Overlap Add and Overlap Save Method

Overlap Add and Overlap Save Method are two methods which are helpful for finding discrete convolution of a very long input signal.

In Overlap Add Method, we use linear convolution and in Overlap Save Method we use circular convolution. F.F.T algorithm is used for computing the convolution.

Overlap Add and Overlap Save Method are known as block processing techniques because the input sequence is divided into different blocks and each block is processed separately.
These methods are suitable for processing of real time. 

Fast Fourier Transform

Fast Fourier Transform is implemented where fast response is required. F.F.T is fast implementation of D.F.T. In F.F.T then number of computations are reduced as a result it is computationally faster than D.F.T.

In this experiment, we computed the F.F.T of signals having N=4 and N=8.
Radix-2 algorithm is used for computing F.F.T of an input signal i.e the input signal must 2^N points. To achieve this zero padding of the input signal is done. The input and output sequence in radix-2 F.F.T algorithm is in bit reverse manner.

We also calculated the number of computations required to calculate the F.F.T of a given signal and thus verified that F.F.T is computationally faster than D.F.T. 

Discrete Fourier Transform

Discrete Fourier Transform (D.F.T) is the transform that deals with a finite discrete-time signal and a discrete number of frequencies.
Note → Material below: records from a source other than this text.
-- ==== Sys2Proof/Laws/State.lean ====
section
/-! SUPPORT. What each named update of State leaves in each field, one lemma each, so that no later proof unfolds a record update. -/

namespace Sys2Proof.Machine

variable (s : State)

/-! ### State.record -/

@[simp] theorem State.record_op (e : Event) : (s.record e).op = s.op := rfl
@[simp] theorem State.record_a0 (e : Event) : (s.record e).a0 = s.a0 := rfl
@[simp] theorem State.record_a1 (e : Event) : (s.record e).a1 = s.a1 := rfl
@[simp] theorem State.record_a2 (e : Event) : (s.record e).a2 = s.a2 := rfl
@[simp] theorem State.record_fl (e : Event) : (s.record e).fl = s.fl := rfl
@[simp] theorem State.record_phase (e : Event) : (s.record e).phase = s.phase := rfl
@[simp] theorem State.record_txbuf (e : Event) : (s.record e).txbuf = s.txbuf := rfl
@[simp] theorem State.record_txlen (e : Event) : (s.record e).txlen = s.txlen := rfl
@[simp] theorem State.record_acc (e : Event) : (s.record e).acc = s.acc := rfl
@[simp] theorem State.record_accCleared (e : Event) : (s.record e).accCleared = s.accCleared := rfl
@[simp] theorem State.record_rxbuf (e : Event) : (s.record e).rxbuf = s.rxbuf := rfl
@[simp] theorem State.record_rxlen (e : Event) : (s.record e).rxlen = s.rxlen := rfl
@[simp] theorem State.record_status (e : Event) : (s.record e).status = s.status := rfl
@[simp] theorem State.record_tmo (e : Event) : (s.record e).tmo = s.tmo := rfl
@[simp] theorem State.record_chReady (e : Event) : (s.record e).chReady = s.chReady := rfl
@[simp] theorem State.record_wire (e : Event) : (s.record e).wire = s.wire := rfl
@[simp] theorem State.record_history (e : Event) : (s.record e).history = s.history ++ [e] := rfl
@[simp] theorem State.record_responses (e : Event) : (s.record e).responses = s.responses := rfl
@[simp] theorem State.record_unitResults (e : Event) : (s.record e).unitResults = s.unitResults := rfl
@[simp] theorem State.record_port (e : Event) : (s.record e).port = s.port := rfl
@[simp] theorem State.record_host (e : Event) : (s.record e).host = s.host := rfl
@[simp] theorem State.record_sendAnswers (e : Event) : (s.record e).sendAnswers = s.sendAnswers := rfl
@[simp] theorem State.record_recvAnswers (e : Event) : (s.record e).recvAnswers = s.recvAnswers := rfl
@[simp] theorem State.record_draws (e : Event) : (s.record e).draws = s.draws := rfl

/-! ### State.chSend -/

@[simp] theorem State.chSend_op (f r : Bytes) (a : SendResult) : (s.chSend f r a).op = s.op := rfl
@[simp] theorem State.chSend_a0 (f r : Bytes) (a : SendResult) : (s.chSend f r a).a0 = s.a0 := rfl
@[simp] theorem State.chSend_a1 (f r : Bytes) (a : SendResult) : (s.chSend f r a).a1 = s.a1 := rfl
@[simp] theorem State.chSend_a2 (f r : Bytes) (a : SendResult) : (s.chSend f r a).a2 = s.a2 := rfl
@[simp] theorem State.chSend_fl (f r : Bytes) (a : SendResult) : (s.chSend f r a).fl = s.fl := rfl
@[simp] theorem State.chSend_phase (f r : Bytes) (a : SendResult) : (s.chSend f r a).phase = s.phase := rfl
@[simp] theorem State.chSend_txbuf (f r : Bytes) (a : SendResult) : (s.chSend f r a).txbuf = s.txbuf := rfl
@[simp] theorem State.chSend_txlen (f r : Bytes) (a : SendResult) : (s.chSend f r a).txlen = s.txlen := rfl
@[simp] theorem State.chSend_acc (f r : Bytes) (a : SendResult) : (s.chSend f r a).acc = s.acc := rfl
@[simp] theorem State.chSend_accCleared (f r : Bytes) (a : SendResult) : (s.chSend f r a).accCleared = s.accCleared := rfl
@[simp] theorem State.chSend_rxbuf (f r : Bytes) (a : SendResult) : (s.chSend f r a).rxbuf = s.rxbuf := rfl
@[simp] theorem State.chSend_rxlen (f r : Bytes) (a : SendResult) : (s.chSend f r a).rxlen = s.rxlen := rfl
@[simp] theorem State.chSend_status (f r : Bytes) (a : SendResult) : (s.chSend f r a).status = s.status := rfl
@[simp] theorem State.chSend_tmo (f r : Bytes) (a : SendResult) : (s.chSend f r a).tmo = s.tmo := rfl
@[simp] theorem State.chSend_chReady (f r : Bytes) (a : SendResult) : (s.chSend f r a).chReady = s.chReady := rfl
@[simp] theorem State.chSend_wire (f r : Bytes) (a : SendResult) : (s.chSend f r a).wire = s.wire ++ r := rfl
@[simp] theorem State.chSend_history (f r : Bytes) (a : SendResult) : (s.chSend f r a).history = s.history ++ [.send f a] := rfl
@[simp] theorem State.chSend_responses (f r : Bytes) (a : SendResult) : (s.chSend f r a).responses = s.responses := rfl
@[simp] theorem State.chSend_unitResults (f r : Bytes) (a : SendResult) : (s.chSend f r a).unitResults = s.unitResults := rfl
@[simp] theorem State.chSend_port (f r : Bytes) (a : SendResult) : (s.chSend f r a).port = s.port := rfl
@[simp] theorem State.chSend_host (f r : Bytes) (a : SendResult) : (s.chSend f r a).host = s.host := rfl
@[simp] theorem State.chSend_sendAnswers (f r : Bytes) (a : SendResult) : (s.chSend f r a).sendAnswers = s.sendAnswers.tail := rfl
@[simp] theorem State.chSend_recvAnswers (f r : Bytes) (a : SendResult) : (s.chSend f r a).recvAnswers = s.recvAnswers := rfl
@[simp] theorem State.chSend_draws (f r : Bytes) (a : SendResult) : (s.chSend f r a).draws = s.draws := rfl
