/-! ### A command as its command byte and its payload (R140) -/

theorem coordinatePayload_isOk_iff (pan tilt : Arg) :
    (∃ p, coordinatePayload pan tilt = .ok p) ↔ (inSignedShort pan.toInt && inSignedShort tilt.toInt) = true := by
  simp only [inSignedShort, Bool.and_eq_true, decide_eq_true_eq, Config.SS_MIN, Config.SS_MAX,
    ← encodeSignedShort_isOk_iff, coordinatePayload_eq_ok_iff]
  constructor
  · rintro ⟨_, _, _, _, _, -, hpan, htilt⟩
    exact ⟨⟨_, hpan⟩, ⟨_, htilt⟩⟩
  · rintro ⟨⟨⟨_, _⟩, hpan⟩, ⟨⟨_, _⟩, htilt⟩⟩
    exact ⟨_, _, _, _, _, rfl, hpan, htilt⟩

theorem presetPayload_isOk_iff (index : Arg) :
    (∃ p, presetPayload index = .ok p) ↔ inPreset index.toInt = true := by
  have hbyte : (∃ p, presetPayload index = .ok p) ↔ ∃ b, presetByte index = .ok b := by simp [presetPayload_eq_ok_iff]
  rw [hbyte, presetByte]
  simp only [inPreset, Bool.and_eq_true, decide_eq_true_eq, Config.PRESET_MIN, Config.PRESET_MAX]
  split
  next hout =>
    simp only [reduceCtorEq, exists_false, false_iff]
    omega
  next hin =>
    simp only [Except.ok.injEq, exists_eq', true_iff]
    omega

/-- A command has its payload exactly when it is well formed (R82). -/
theorem framePayload_isOk_iff (i : Instr) :
    (∃ p, i.framePayload = .ok p) ↔ i.isCommand = true ∧ i.wellFormed = true := by
  cases i with
  | moveToCoordinate pan tilt =>
    simpa [Instr.framePayload, Instr.isCommand, Instr.wellFormed] using coordinatePayload_isOk_iff pan tilt
  | retrievePreset index =>
    simpa [Instr.framePayload, Instr.isCommand, Instr.wellFormed] using presetPayload_isOk_iff index
  | savePreset index =>
    simpa [Instr.framePayload, Instr.isCommand, Instr.wellFormed] using presetPayload_isOk_iff index
  | _ => simp [Instr.framePayload, Instr.isCommand, Instr.wellFormed]

/-! ### The layouts of R74 -/

/-- The two bytes of a sign-extended pattern. -/
theorem extractLsb'_signExtend_append (lo hi : Byte) :
    ((hi ++ lo).signExtend Config.ARG_W).extractLsb' 0 8 = lo ∧ ((hi ++ lo).signExtend Config.ARG_W).extractLsb' 8 8 = hi := by
  constructor <;> apply BitVec.eq_of_getLsbD_eq <;> intro k hk
  · rw [BitVec.getLsbD_extractLsb', BitVec.getLsbD_signExtend, BitVec.getLsbD_append]
    simp [hk, show k < 32 by omega, show k < 16 by omega]
  · rw [BitVec.getLsbD_extractLsb', BitVec.getLsbD_signExtend, BitVec.getLsbD_append]
    simp [hk, show 8 + k < 32 by omega, show 8 + k < 16 by omega]

/-- The layout table's row is the payload assembled. -/
theorem encode_of_framePayload {i : Instr} {op : Byte} {p : Bytes} (hop : i.opByte = some op)
    (hpayload : i.framePayload = .ok p) : encode i = some (assemble op p) := by
  obtain ⟨-, hwf⟩ := (framePayload_isOk_iff i).1 ⟨p, hpayload⟩
  rw [encode.eq_def, if_pos hwf]
  cases i with
  | getStatusJogSpeed0 fl | getStatusJogSpeedN fl | moveToAbsoluteZero | moveToHome =>
    cases hop
    cases hpayload
    simp [assemble, padOf, jogPayload0, jogPayloadN, lrc, lrcAcc]
  | moveToCoordinate pan tilt =>
    cases hop
    obtain ⟨pl, ph, tl, th, rfl, hpan, htilt⟩ := (coordinatePayload_eq_ok_iff pan tilt p).1 hpayload
    obtain rfl := (encodeSignedShort_toInt_eq_ok_iff pan pl ph).1 hpan
    obtain rfl := (encodeSignedShort_toInt_eq_ok_iff tilt tl th).1 htilt
    simp [assemble, padOf, lrc, lrcAcc, extractLsb'_signExtend_append]
  | retrievePreset index | savePreset index =>
    cases hop
    obtain ⟨b, rfl, hb⟩ := (presetPayload_eq_ok_iff index p).1 hpayload
    simp [assemble, padOf, lrc, lrcAcc, extractLsb'_of_presetByte hb]
  | computeLRC | encodeSignedShort | decodeSignedShort => cases hop

/-- Only well-formed commands have a frame (R87). -/
theorem isCommand_of_encode {i : Instr} {f : Bytes} (h : encode i = some f) :
    i.isCommand = true ∧ i.wellFormed = true := by
  rw [encode.eq_def] at h
  split at h
  next hwf =>
    cases i with
    | computeLRC | encodeSignedShort | decodeSignedShort => cases h
    | _ => exact ⟨rfl, hwf⟩
  next => cases h

/-- The frame of an instruction is its payload assembled with its command byte. -/
theorem encode_eq_some_iff (i : Instr) (f : Bytes) :
    encode i = some f ↔ ∃ op p, i.opByte = some op ∧ i.framePayload = .ok p ∧ f = assemble op p := by
  constructor
  · intro h
    obtain ⟨hcommand, hwf⟩ := isCommand_of_encode h
    obtain ⟨op, hop⟩ := opByte_of_isCommand hcommand
    obtain ⟨p, hpayload⟩ := (framePayload_isOk_iff i).2 ⟨hcommand, hwf⟩
    exact ⟨op, p, hop, hpayload, Option.some.inj (h.symm.trans (encode_of_framePayload hop hpayload))⟩
  · rintro ⟨op, p, hop, hpayload, rfl⟩
    exact encode_of_framePayload hop hpayload

/-! ### The recogniser (R84) -/

/-- What follows the command byte `cmd` in the frame of `i`: the payload, its checksum and the end marker. -/
def HasBody (i : Instr) (cmd : Byte) (body : Bytes) : Prop :=
  ∃ p, i.opByte = some cmd ∧ i.framePayload = .ok p ∧ body = p ++ [lrc (cmd :: p), Config.ETX]

theorem checkEnd_eq_ok_iff (cmd : Byte) (payload : Bytes) (cks etx : Byte) (r : Except FrameError Instr) (i : Instr) :
    checkEnd cmd payload cks etx r = .ok i ↔ etx = Config.ETX ∧ cks = lrc (cmd :: payload) ∧ r = .ok i := by
  unfold checkEnd
  split_ifs <;> simp_all

theorem checkFlags_eq_ok_iff (f : Byte) (k : JogFlags → Instr) (i : Instr) :
    checkFlags f k = .ok i ↔ ∃ fl, f = flagsByte jogMasks fl ∧ i = k fl := by
  simp only [← readFlags_eq_some_iff jogMasks_admissible, checkFlags]
  cases readFlags jogMasks f <;> simp [eq_comm]

theorem decodeJog_eq_ok_iff (body : Bytes) (i : Instr) : decodeJog body = .ok i ↔ HasBody i Config.CMD_JOG body := by
  constructor
  · intro h
    unfold decodeJog at h
    split at h
    next f x0 x1 cks etx =>
      rw [checkEnd_eq_ok_iff] at h
      obtain ⟨rfl, rfl, h⟩ := h
      split at h
      next hzero =>
        obtain ⟨rfl, rfl⟩ := hzero
        obtain ⟨fl, rfl, rfl⟩ := (checkFlags_eq_ok_iff ..).1 h
        exact ⟨_, rfl, rfl, rfl⟩
      next => cases h
    next f p0 p1 x0 x1 cks etx =>
      rw [checkEnd_eq_ok_iff] at h
      obtain ⟨rfl, rfl, h⟩ := h
      split at h
      next hzero =>
        obtain ⟨rfl, rfl, rfl, rfl⟩ := hzero
        obtain ⟨fl, rfl, rfl⟩ := (checkFlags_eq_ok_iff ..).1 h
        exact ⟨_, rfl, rfl, rfl⟩
      next => cases h
    next => cases h
  · rintro ⟨p, hop, hpayload, rfl⟩
    cases i with
    | getStatusJogSpeed0 fl | getStatusJogSpeedN fl =>
      cases hpayload
      simp [jogPayload0, jogPayloadN, decodeJog, checkEnd_eq_ok_iff, checkFlags_eq_ok_iff]
    | _ => cases hop

/-- A command without payload, where `j` is the only instruction with its command byte. -/
theorem decodeEmpty_eq_ok_iff {cmd : Byte} {j : Instr} (hop : ∀ i : Instr, i.opByte = some cmd ↔ i = j)
    (hpayload : j.framePayload = .ok []) (body : Bytes) (i : Instr) :
    decodeEmpty cmd j body = .ok i ↔ HasBody i cmd body := by
  constructor
  · intro h
    unfold decodeEmpty at h
    split at h
    next cks etx =>
      rw [checkEnd_eq_ok_iff] at h
      obtain ⟨rfl, rfl, h⟩ := h
      cases h
      exact ⟨[], (hop j).2 rfl, hpayload, rfl⟩
    next => cases h
  · rintro ⟨p, hi, hp, rfl⟩
    obtain rfl := (hop i).1 hi
    cases hpayload.symm.trans hp
    simp [decodeEmpty, checkEnd_eq_ok_iff]

/-- A preset command, where `k` gives the instructions with its command byte. -/
theorem decodePreset_eq_ok_iff {cmd : Byte} {k : Arg → Instr}
    (hop : ∀ i : Instr, i.opByte = some cmd ↔ ∃ index, i = k index)
    (hpayload : ∀ index, (k index).framePayload = presetPayload index) (body : Bytes) (i : Instr) :
    decodePreset cmd k body = .ok i ↔ HasBody i cmd body := by
  constructor
  · intro h
    unfold decodePreset at h
    split at h
    next b cks etx =>
      rw [checkEnd_eq_ok_iff] at h
      obtain ⟨rfl, rfl, h⟩ := h
      split at h <;> cases h
      next hb =>
        refine ⟨[b], (hop _).2 ⟨_, rfl⟩, ?_, rfl⟩
        rw [hpayload]
        exact (presetPayload_eq_ok_iff ..).2 ⟨b, rfl, (presetByte_eq_ok_iff ..).2 ⟨hb, rfl⟩⟩
    next => cases h
  · rintro ⟨p, hi, hp, rfl⟩
    obtain ⟨index, rfl⟩ := (hop i).1 hi
    rw [hpayload] at hp
    obtain ⟨b, rfl, hbyte⟩ := (presetPayload_eq_ok_iff ..).1 hp
    obtain ⟨hb, rfl⟩ := (presetByte_eq_ok_iff ..).1 hbyte
    simp [decodePreset, checkEnd_eq_ok_iff, hb]

theorem decodeCoordinate_eq_ok_iff (body : Bytes) (i : Instr) :
    decodeCoordinate body = .ok i ↔ HasBody i Config.CMD_COORDINATE body := by
  constructor
  · intro h
    unfold decodeCoordinate at h
    split at h
    next pl ph tl th cks etx =>
      rw [checkEnd_eq_ok_iff] at h
      obtain ⟨rfl, rfl, h⟩ := h
      cases h
      refine ⟨[pl, ph, tl, th], rfl, (coordinatePayload_eq_ok_iff ..).2 ⟨pl, ph, tl, th, rfl, ?_, ?_⟩, rfl⟩
      · exact (encodeSignedShort_toInt_eq_ok_iff ..).2 rfl
      · exact (encodeSignedShort_toInt_eq_ok_iff ..).2 rfl
    next => cases h
  · rintro ⟨p, hop, hpayload, rfl⟩
    cases i with
    | moveToCoordinate pan tilt =>
      obtain ⟨pl, ph, tl, th, rfl, hpan, htilt⟩ := (coordinatePayload_eq_ok_iff ..).1 hpayload
      rw [encodeSignedShort_toInt_eq_ok_iff] at hpan htilt
      simp [decodeCoordinate, checkEnd_eq_ok_iff, hpan, htilt]
    | _ => cases hop

/-- The formats of the commands (R71): P for the first three command bytes, N for the other three. -/
theorem padOf_of_opByte {i : Instr} {op : Byte} (h : i.opByte = some op) :
    (padOf op = [Config.PAD] ∧ (op = Config.CMD_JOG ∨ op = Config.CMD_HOME ∨ op = Config.CMD_RETRIEVE)) ∨
    (padOf op = [] ∧ (op = Config.CMD_COORDINATE ∨ op = Config.CMD_ABSOLUTE_ZERO ∨ op = Config.CMD_SAVE)) := by
  cases i with
  | computeLRC | encodeSignedShort | decodeSignedShort => cases h
  | _ => cases h; decide

theorem opByte_ne_pad {i : Instr} {op : Byte} (h : i.opByte = some op) : op ≠ Config.PAD := by
  obtain ⟨-, rfl | rfl | rfl⟩ | ⟨-, rfl | rfl | rfl⟩ := padOf_of_opByte h <;> decide

/-- A frame of format P, from its command byte on. -/
theorem decodePadded_eq_ok_iff (cmd : Byte) (body : Bytes) (i : Instr) :
    decodePadded cmd body = .ok i ↔ padOf cmd = [Config.PAD] ∧ HasBody i cmd body := by
  unfold decodePadded
  split
  next hjog => subst hjog; simp [decodeJog_eq_ok_iff, padOf]
  next hjog =>
  split
  next hhome =>
    subst hhome
    have hop (i : Instr) : i.opByte = some Config.CMD_HOME ↔ i = .moveToHome := by cases i <;> simp [Instr.opByte]
    simp [decodeEmpty_eq_ok_iff hop rfl, padOf]
  next hhome =>
  split
  next hretrieve =>
    subst hretrieve
    have hop (i : Instr) : i.opByte = some Config.CMD_RETRIEVE ↔ ∃ index, i = .retrievePreset index := by
      cases i <;> simp [Instr.opByte]
    simp [decodePreset_eq_ok_iff hop (fun _ => rfl), padOf]
  next hretrieve => simp [padOf, hjog, hhome, hretrieve]
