-- ==== Sys2Proof/Config.lean ====
section
/-! DEFINITION. What the specification leaves open or places outside itself: free values (constants
without a body, so nothing is provable of them) and the fixed figures of one IQ7200. -/

namespace Sys2Proof.Config

/-- FREE VALUE: the n-th value the specification leaves undefined (log entry 3); `State.fresh` counts
them. -/
opaque freeValue : Nat → BitVec 64

/-- FREE VALUE: what a shift by the width or more writes (R86 states no result): width, kind of shift, value and count
(log entry 11). The same operands give the same bits (R102). -/
opaque wideShift : Nat → Nat → Nat → Nat → BitVec 64

/-- FREE VALUE: where a group goes on after a RET at an address with no call outstanding (log entry 14). -/
opaque emptyReturn : Nat → BitVec 64

/-- FREE VALUE: `ModelVersion`, the timing-model version Marshal holds for stepping B0 (R82). -/
opaque modelVersion : Nat

/-- FREE VALUE: a figure of the timing model (R82) for a check that a dictionary request starts and whose request carries
none: the number of the check, the program and the place of the figure in it (log entry 37). -/
opaque figure : Nat → Nat → Nat → Nat

/-- FREE VALUE: the mask-ROM SHA3-256 digest of the root certificate of this part's signing chain
(R480, R481). -/
opaque rootDigest : List (BitVec 8)

/-- FREE VALUE: the ML-DSA-44 public key of the vendor root, whose digest the mask ROM holds (R481, R483). -/
opaque rootKey : List (BitVec 8)

/-- FREE VALUE: the 256 bits that the PUF of this part reconstructs (R486). -/
opaque puf : List (BitVec 8)

/-- FREE VALUE: the random bytes of the n-th signing with the hedged variant (R487). -/
opaque signRandom : Nat → List (BitVec 8)

/-- FREE VALUE: the SERIAL fuses of this part (R519). -/
opaque serial : Nat

/-- FREE VALUE: the T1 MAC address the part carries (R342). -/
opaque t1MacFuses : Nat

/-- FREE VALUE: the bytes of a CONSTANT block's sector after its pixel, as a function of the pixel, CLEAR and
the byte's offset (R249, R251: the encoding is a function of these, and the rest of the sector is not
stated). -/
opaque constantFill : Nat → Nat → Nat → BitVec 8

/-- FREE VALUE: what composition reads as a pixel of a surface block whose metadata byte is malformed (R249 gives
no outcome for a read by composition), of the metadata byte, the block's data and the pixel's place (R259). -/
opaque brokenPixel : Nat → List (BitVec 8) → Nat → Nat

/-- FREE VALUE: whether a DisplayID or EDID, as SINK_INFO holds it, lists CTA-861 VIC 97 (R193): its layout is the
standards'. -/
opaque listsVic97 : List (BitVec 8) → Bool

end Sys2Proof.Config
end

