-- ==== Sys2Proof/Machine/Objects.lean ====
section
/-! DEFINITION. The parameter dictionary's objects (R19 to R21, R364, R399, R517 and the object tables
of every chapter): the index map, each object's type, access right and default, the key under which a
numeric object is stored, and reading and writing one. -/

namespace Sys2Proof.Machine

/-- Object types (R20, R346). -/
inductive ObjTy where
  | u8 | u16 | u32 | u64 | i32 | bool | addr
  | octets (n : Nat)
  | string (n : Nat)
  deriving DecidableEq, Repr

/-- Access rights (R21). -/
inductive Access where
  | ro | rw | wo | rws | cmd
  deriving DecidableEq, Repr

/-- One row of an object table: subindex, type, access right and the default of instance 0. -/
structure ObjRow where
  sub  : Nat
  ty   : ObjTy
  acc  : Access
  dflt : Nat
  deriving DecidableEq, Repr

/-- An object's size in bytes (R346). -/
def ObjTy.size : ObjTy → Nat
  | .u8 | .bool => 1
  | .u16 => 2
  | .u32 | .i32 => 4
  | .u64 | .addr => 8
  | .octets n | .string n => n

/-- Whether an object is kept as octets rather than a number. -/
def ObjTy.isOctets : ObjTy → Bool
  | .octets _ | .string _ => true
  | _ => false

/-- The store key of object index:sub. -/
def key (index sub : Nat) : Nat := index * 256 + sub

/-- The store key of a requester's own staged value of an object (R369, R394): shared objects have
prefix 0, function f has prefix f + 1, a T1 client a prefix above 17 of its own. -/
def reqCode : Req → Nat
  | .fn f => f + 1
  | .t1 ip port => 18 + (ip * 65536 + port)

/-- The key of `k` as requester `who` sees it. -/
def own (who : Req) (k : Nat) : Nat := reqCode who * 0x1000000 + k

/-- The function with whose rights a requester acts (R352, R365): T1 clients act with PF0's. -/
def reqFn : Req → Nat
  | .fn f => f
  | .t1 _ _ => 0

/-- The requester whose log, counters and acknowledgements a request sees (R355, R364): T1 shares the
device log of PF0. -/
def reqLog : Req → Nat := reqFn

/-- The block base and instance number of an index, where the index map assigns it (R517, R518). -/
def blockOf (i : Nat) : Option (Nat × Nat) :=
  if i < 0x1000 then none
  else if i = 0x1000 || i = 0x1001 || i = 0x1003 || i = 0x1010 || i = 0x1020 || i = 0x1030 then some (i, 0)
  else if 0x1100 ≤ i && i < 0x1200 then some (0x1100, i - 0x1100)
  else if 0x1200 ≤ i && i < 0x1210 then some (0x1200, i - 0x1200)
  else if i = 0x1300 then some (i, 0)
  else if 0x1400 ≤ i && i < 0x1500 then some (0x1400, i - 0x1400)
  else if 0x1800 ≤ i && i < 0x2000 then some (0x1800, i - 0x1800)
  else if 0x2000 ≤ i && i < 0x2400 then
    let b := 0x2000 + i % 0x100
    if [0x2000, 0x2010, 0x2011, 0x2012, 0x2013, 0x2020, 0x2030].contains b
    then some (b, (i - 0x2000) / 0x100) else none
  else if 0x3000 ≤ i && i < 0x4000 then
    let o := i % 0x400
    let n := (i - 0x3000) / 0x400
    if [0x000, 0x100, 0x110, 0x120, 0x130, 0x200, 0x300, 0x310, 0x320, 0x360].contains o
    then some (0x3000 + o, n)
    else if o = 0x210 && n % 2 = 0 then some (0x3210, n)
    else if 0x340 ≤ o && o < 0x350 then some (0x3340, n * 16 + (o - 0x340))
    else none
  else if 0x4000 ≤ i && i < 0x4400 then
    let b := 0x4000 + i % 0x100
    if [0x4000, 0x4010, 0x4020].contains b then some (b, (i - 0x4000) / 0x100) else none
  else if 0x4800 ≤ i && i < 0x4900 then some (0x4800, i - 0x4800)
  else if i = 0x5000 then some (i, 0)
  else if i = 0x5100 || i = 0x5200 || i = 0x5300 || i = 0x5400 then some (0x5100, (i - 0x5100) / 0x100)
  else if 0x6000 ≤ i && i < 0x6400 then
    let b := 0x6000 + i % 0x100
    if b = 0x6000 || b = 0x6010 then some (b, (i - 0x6000) / 0x100) else none
  else if i = 0x7000 || i = 0x7100 || i = 0x7200 || i = 0x7300 then some (0x7000, (i - 0x7000) / 0x100)
  else if i = 0x8000 || i = 0x8100 then some (0x8000, (i - 0x8000) / 0x100)
  else if i = 0x9000 || i = 0x9010 || i = 0x9020 || i = 0x9030 || i = 0x9040 then some (i, 0)
  else if i = 0xA000 then some (i, 0)
  else if i = 0xA100 || i = 0xA200 || i = 0xA300 || i = 0xA400 then some (0xA100, (i - 0xA100) / 0x100)
  else if i = 0xB000 || i = 0xB100 then some (i, 0)
  else if 0xB200 ≤ i && i < 0xB300 then some (0xB200, i - 0xB200)
  else if i = 0xC000 || i = 0xC100 then some (0xC000, (i - 0xC000) / 0x100)
  else if i = 0xC200 then some (i, 0)
  else if 0xC300 ≤ i && i < 0xC304 then some (0xC300, i - 0xC300)
  else none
It is the frequency sampled version of D.T.F.T (Discrete Time Fourier Transform). D.F.T gives N coefficient values in frequency domain and it's spectrum is discrete.

In this experiment, we have performed D.F.T over signals of length N=4 and N=8 using C programming. We also determined the number of computations required to find the D.F.T of a signal. Thus we can conclude that D.F.T is computationally slow.

Convolution and Correlation

Convolution is used to find the response i.e output of an L.T.I system. In this experiment we have executed a program which computes the convolution of two signals. Thus we have verified the theoretical  results of the convolution using C program.

Correlation helps in finding the degree of similarity between two signals. After implementing the code for computing correlation we can conclude that auto correlation is an even signal and auto-correlation and cross-correlation of delayed signal is same as auto-correlation of original input signal.

Thus implementing the theoretical mathematical concepts using C programming helped in revising the programming concepts of C language.